Subject: Re: ML for MI question
Thank you for that list!
I'm glad someone did it, i.e. throwing all the random forests, neural net, new stuff against trying to predict stock returns from fundamentals, "Empirical Asset Pricing via Machine Learning" paper:
https://papers.ssrn.com/sol3/p...
But IMHO, the goal seems a little mis-guided.
The LLM stock screen is amusing.
But I wasn't thinking of asking an existing LLM to provide a stock screen, but to train an "AI" to identify "dog" stocks from e.g. "cheetah" stocks.
This is just blue-skying:
I spent a couple of minute online, so no doubt there's something better I missed, but this one at least exemplifies a ML framework that one can fairly easily train on one's own data
https://developer.apple.com/ma...
An amusing story of a guy using the above Apple thingy to identify his cat, using his rather small "database" of pics of his own cat, from a bunch of online cat pics
https://www.linkedin.com/pulse...
An initial thought is to translate all finanical data such as P/B ratios etc into categories e.g. "very low, low, medium, medium high, high" because LLMs aren't great with numbers/arithmetic. This
should be carefully done because e.g. certain sectors tend to have low P/B while others high, etc, so a little thought put into the categorization could be useful.

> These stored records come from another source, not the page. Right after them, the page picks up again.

def isRedReq (r : Req) : Bool := match r.kind with | .red _ _ _ _ _ _ _ => true | _ => false
def isFlagReq (r : Req) : Bool := match r.kind with | .flag _ => true | _ => false

-- the order of contributions (R297)

/-- The slot, the count and the block of a contribution. -/
def Req.slotOf (r : Req) : Nat × Nat := match r.kind with | .red _ _ _ k n _ _ => (k, n) | _ => (0, 0)
/-- The 128-byte block at its home slice that a contribution is for (R296); overflow-area blocks of an SYE are told from those of its SRAM. -/
def Place.home (p : Place) : (Nat × Nat) × Nat :=
  (p.slice, 2 * (p.addr / 128) + (match p with | .sye _ true _ => 1 | _ => 0))
def Req.block (r : Req) : (Nat × Nat) × Nat := r.at_.home

/-- The order state of a block (R297). -/
def State.ordOf (s : State) (r : Req) : Option OrdState := s.ords.find? fun o => o.home.home = r.block

/-- What a slice does with a contribution that reaches it. -/
inductive RedFate where
  | apply | discard | hold | refuse
  deriving DecidableEq, Repr

def redFate (s : State) (r : Req) : RedFate :=
  let k := r.slotOf.1
  let n := r.slotOf.2
  let states := (s.ords.filter fun o => o.home.slice = r.at_.slice).length
  let held := (s.reqs.filter fun x => x.held && x.data.isNone && x.at_.slice = r.at_.slice).length
  match s.ordOf r with
  | some o => if o.n ≠ n then .discard else if o.next = k then .apply else if held < 16 then .hold else .refuse
  | none =>
    if k = 0 then (if states < 64 then .apply else .refuse)
    else if held < 16 then .hold else .refuse

/-- A request that asks for its memory in this cycle: one that has come, a contribution where its slice does not hold or refuse it. -/
def State.asks (s : State) (r : Req) : Bool := s.came r && (!isRedReq r || redFate s r == .apply || redFate s r == .discard)

-- the banks of an SYE (R285)

/-- An atomic has reached its bank: no earlier one of its core at that SYE is before it (R268, R285). -/
def State.atomCame (s : State) (a : Atomic) : Bool :=
  a.resp.isNone && a.waits.isEmpty && (s.cores[coreIx a.core]).moves && a.reach ≤ (s.cores[coreIx a.core]).cyc &&
    !(s.atoms.any fun x => x.core = a.core && x.die = a.die && x.order < a.order && x.resp.isNone && x.waits.isEmpty)

/-- Cycles it has waited there. -/
def State.atomWait (s : State) (a : Atomic) : Nat := (s.cores[coreIx a.core]).cyc - a.reach

/-- Of the atomics waiting at a bank, the one that has waited longest: they are served in arrival order, and in one fixed order where they arrive
together (DESIGN CHOICE, log 98). -/
def State.atomFirst (s : State) (d bank : Nat) : Option Atomic :=
  s.atoms.foldl (fun (b : Option Atomic) a =>
    if a.die = d && syeBank a.addr = bank && s.atomCame a then (match b with
      | some y => if s.atomWait y < s.atomWait a then some a else b
      | none => some a) else b) none

/-- A request is the first in arrival order at every SYE bank that it needs. -/
def State.firstAtBanks (s : State) (r : Req) : Bool :=
  match r.at_ with
  | .sye d _ a =>
    let bs := syeBanks a r.span
    bs.all (fun b => match s.atomFirst d b with | some x => decide (s.atomWait x ≤ s.now - r.due) | none => true) &&
      !(s.reqs.any fun x => x.due < r.due && (match x.at_ with | .sye d' _ a' => d' = d && (syeBanks a' x.span).any bs.contains | _ => false) && s.asks x)
  | _ => true

-- the pseudo-channels of a stack (R370, R376–R378)

/-- The directions of a request's transfer: read lanes and write lanes. -/
def Req.lanes (r : Req) : List Bool := if isRedReq r then [false, true] else [r.writes]

/-- The pseudo-channel of a stack can serve a request: no refresh slot, the activation cap, its lanes (R370, R376, R377). -/
def State.laneOpen (s : State) (r : Req) : Bool :=
  match r.at_ with
  | .hbm k a =>
    let x := s.hbms[stackIx k]
    let now := s.gcnt.toNat
    !x.shutAt now a && !x.copying a && x.capFree now a && r.lanes.all fun w => x.laneFree s.lane0 (hbmPc a) w
  | _ => true

/-- The service at which a request would begin: the one with the least goes first at its pseudo-channel, so that partitions that keep requests waiting
share the lanes by their SHAREs (R378; DESIGN CHOICE, log 108). -/
def State.tagOf (s : State) (r : Req) : Nat :=
  match r.at_ with
  | .hbm k a => r.lanes.foldl (fun t w => max t ((s.hbms[stackIx k]).startTag (hbmPc a) w (s.rowPart (stackIx k) a))) 0
  | _ => 0

/-- No other request that could be served there is before it. -/
def State.shareTurn (s : State) (r : Req) : Bool :=
  match r.at_ with
  | .hbm k a => !(s.reqs.any fun x =>
      (match x.at_ with | .hbm k' a' => k' == k && hbmPc a' == hbmPc a | _ => false) && x.lanes.any r.lanes.contains &&
        decide (s.tagOf x < s.tagOf r) && s.asks x && s.laneOpen x && s.targetFree x.at_ x.span)
  | _ => true

/-- The arrival word that a request credits when it is performed (R181, R268). -/
def Req.word (r : Req) : Option Place :=
  match r.kind with
  | .write _ _ _ c | .red _ _ _ _ _ _ c => c
  | .credit _ => some r.at_
  | _ => none

/-- The port of that word's bank takes the credit; the word's core is not frozen. -/
def State.wordOpen (s : State) (r : Req) : Bool :=
  match r.word with
  | some (.pool k a) => (s.cores[coreIx k]).moves && (s.cores[coreIx k]).creditFree a
  | _ => true

/-- A request can be performed in this cycle. A credit alone needs no more than its word's port. -/
def State.reqReady (s : State) (r : Req) : Bool :=
  s.came r && (match r.kind with | .credit _ => true | _ => s.targetFree r.at_ r.span) && s.firstAtBanks r && s.laneOpen r && s.shareTurn r && s.wordOpen r

/-- The request of a number. -/
def State.reqOf (s : State) (n : Nat) : Option Req := s.reqs.find? fun r => r.id = n

def remoteDue (s : State) (n : Nat) : Bool := match s.reqOf n with | some r => s.reqReady r && !isRedReq r && !isFlagReq r | none => false

/-- The FLAG write of a queue that can be performed at another memory (R268, R295). -/
def State.flagReq (s : State) (c : CoreId) (q : BitVec 3) : Option Req :=
  s.reqs.find? fun r => isFlagReq r && r.core == c.val && r.queue == q.toNat && s.reqReady r

def flagDue (s : State) (c : CoreId) (q : BitVec 3) : Bool := ownFlagDue s c q || (s.flagReq c q).isSome

/-- A credit reaches its word's core, through the engine port of the word's bank (R173, R181, R268). -/
def State.creditAt (s : State) (p : Place) (n : Nat) (poison late : Bool) : State :=
  match p with
  | .pool k a => s.updCore (coreIx k) fun x =>
      { x.claim recvCredits [bankOf false a] with credits := x.credits ++ [(a, n, poison, late)] }
  | _ => s

/-- A request that nothing awaits leaves; one that writes stands as performed until the cycle's end, so that what follows it comes in a later
cycle (R271). -/
def State.dropReq (s : State) (n : Nat) : State := { s with reqs := s.reqs.filter fun r => r.id != n }
def State.doneReq (s : State) (n : Nat) : State :=
  { s with reqs := s.reqs.map fun r => if r.id = n then { r with data := some ([], false) } else r }

/-- A write found a table in use: it is discarded, and its queue halts at its entry, with kind 2 (R313). -/
def tableHalt (s : State) (r : Req) : State :=
  let q := BitVec.ofNat 3 r.queue
  (s.dropReq r.id).updCore (coreIx r.core) fun x =>
    match x.head q with
    | some e => if e.order = r.order && !(x.rq q).halted then x.haltQueue q 3 0x0D (ttBits 2 0 0xFF) (s.coreGcnt (coreIx r.core)) else x
    | none => x

/-- The flag of the entry of a hand-off number has been written, in the context that stands in the core or in a saved one. -/
def TaskCtx.flagged (x : TaskCtx) (order cyc : Nat) : TaskCtx :=
  { x with queues := x.queues.map fun q => { q with entries := q.entries.map fun e => if e.order = order then e.flagged cyc else e } }
def Core.flagged (c : Core) (order : Nat) : Core :=
  { (c.onCtx fun x => x.flagged order c.cyc) with queue := c.queue.map fun t => { t with saved := t.saved.map fun x => x.flagged order c.cyc } }

/-- The data of a read is back: when its time was drawn for, and not before its bytes have crossed the lanes (R370). -/
def Req.backAt (r : Req) (s : State) (len : Nat) : Nat :=
  match r.at_ with
  | .sye _ _ _ => r.back + (s.now - r.due)
  | .hbm k a => max r.back (s.mcNow + s.laneCycles (stackIx k) a false len)
  | _ => max r.back s.now

/-- A request is performed at its memory (R267, R268, R295). -/
def performReq (s0 : State) (r : Req) : State :=
  let s := match r.kind with | .credit _ => s0 | _ => s0.takeTarget r.at_ r.span (!r.writes) r.writes
  match r.kind with
  | .read len =>
    if (s.cores[coreIx r.core]).entryFed r.queue r.order then s.dropReq r.id
    else
      let d := s.getPlace r.at_ r.at_.addr len
      let back := r.backAt s0 len
      { s with reqs := s.reqs.map fun x => if x.id = r.id then { x with data := some d, back := back } else x }
  | .write bytes poison late credit =>
    if r.at_.die.isNone && r.at_.memory.1 = 6 then s.dropReq r.id
    else if s.tableUsed r.at_ then tableHalt s r
    else
      let s := (s.putPlace r.at_ bytes poison).doneReq r.id
      match credit with
      | some p => s.creditAt p bytes.length poison late
      | none => s
  | .credit L => ((s.creditAt r.at_ 1 false false).doneReq r.id).updCore (coreIx r.core) fun x =>
      x.onCtx fun y => { y with domIn := setAt y.domIn L (getAt y.spr.dom L) }
  | .flag data => ((s.putPlace r.at_ (leBytes r.at_.addr 8 data.toNat) false).doneReq r.id).updCore (coreIx r.core) fun x => x.flagged r.order
  | .red _ _ _ _ _ _ _ => s

/-- A write meets lines that a host agent holds: it is performed once they have been taken back (R282). -/
def State.holdWrite (s : State) (r : Req) : State :=
  let t := s.takeBack r.at_ r.span
  { t.2 with reqs := s.reqs.map fun x => if x.id = r.id then { x with due := t.1 } else x }

def State.serve (s : State) (r : Req) : State := if r.writes && s.hostHolds r.at_ r.span then s.holdWrite r else performReq s r

/-- REMOTE_ACCESS_PERFORM (R267, R268, R282, R399). -/
def execRemoteAccessPerform (n : Nat) (s : State) : Outcome State Fault Refusal :=
  event "REMOTE_ACCESS_PERFORM" (remoteDue s n) s fun s => match s.reqOf n with
    | some r => s.serve r
    | none => s

/-- FLAG_WRITE_PERFORMED (R190, R264, R271, R295): at another memory, or in the own pool. -/
def execFlagWritePerformed (c : CoreId) (q : QueueId) (s : State) : Outcome State Fault Refusal :=
  event "FLAG_WRITE_PERFORMED" (flagDue s c (qix q)) s fun s => match s.flagReq c (qix q) with
    | some r => s.serve r
    | none => performOwnFlag s c (qix q)

-- walks (R363, R365)

/-- A walk among the eight that run is done. -/
def walkReady (s : State) (d : DieId) : Option (Nat × Nat × Nat × Nat) := ((s.dies[d]).walks.take 8).find? fun w => w.2.2.2 ≤ s.now

/-- The entries of a queue that wait for a page's translation take it (R365). -/
def Core.translated (c : Core) (q page : Nat) (leaf : Word) : Core :=
  c.onQueue (BitVec.ofNat 3 q) fun x => { x with entries := x.entries.zipIdx.map fun e =>
    if e.1.began.isNone && (e.2 == 0 || e.1.desc.pfx) then e.1.translate [(page, leaf)] else e.1 }

/-- TRANSLATION_WALK (R363, R365): its translation, or its fault, reaches the core; the rows of the tables that it read have been activated (R376). -/
def execTranslationWalk (d : DieId) (s : State) : Outcome State Fault Refusal :=
  event "TRANSLATION_WALK" (walkReady s d).isSome s fun s =>
    match walkReady s d with
    | none => s
    | some w =>
      let c := coreIx w.1
      let leaf := s.walk c w.2.2.1
      let s := match s.partOf c with
        | some p => s.activateAll (s.walkReads p (w.2.2.1 * 65536) 3 1 (s.parts[p]).ptroot.toNat)
        | none => s
      (s.updDie d fun x => { x with walks := x.walks.filter fun y => y != w }).updCore c fun x =>
        if w.2.1 = 8 then { x with tlb := cachePut 1024 x.tlb (w.2.2.1, leaf) }
        else ({ x with ceTlb := cachePut 4096 x.ceTlb (w.2.2.1, leaf) } : Core).translated w.2.1 w.2.2.1 leaf

-- reductions at memory (R297–R299)

/-- One element of a built-in reduction (R288, R298, R119). -/
def redElem (op : RedOp) (d x : Nat) : Nat × Kinds :=
  match op with
  | .addF32 => fmtF32.add d x
  | .addBf16 => fmtBF16.add d x
  | .addI32 => ((d + x) % 2 ^ 32, 0)
  | .maxF32 => fmtF32.minmax true d x
  | .minF32 => fmtF32.minmax false d x
  | .maxI32 => (if signed 32 d < signed 32 x then x else d, 0)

After translating numbers into categories, then can use text AI's.
With the Apple one, or something similar, could use its "text classification" mode, "word tagging" mode, or "tabular" mode. In classification mode: instead of "great movie" or "bad movie" from reading reviews it'd output "great investment" or "bad investment" from reading (categorized) fundamentals etc. In "word tagging" mode: instead of "iphone" it'd tag "good investment", etc.
Cats from dogs?
https://www.zdnet.com/article/...
I'm not sure you'd want to fake an existing purpose-built image classifier into doing the finance problem, but maybe one could try. Instead, you might have much better success if build your own AI using some tool like the Apple one to identify, from financial features, the dog stocks from cheetah stocks.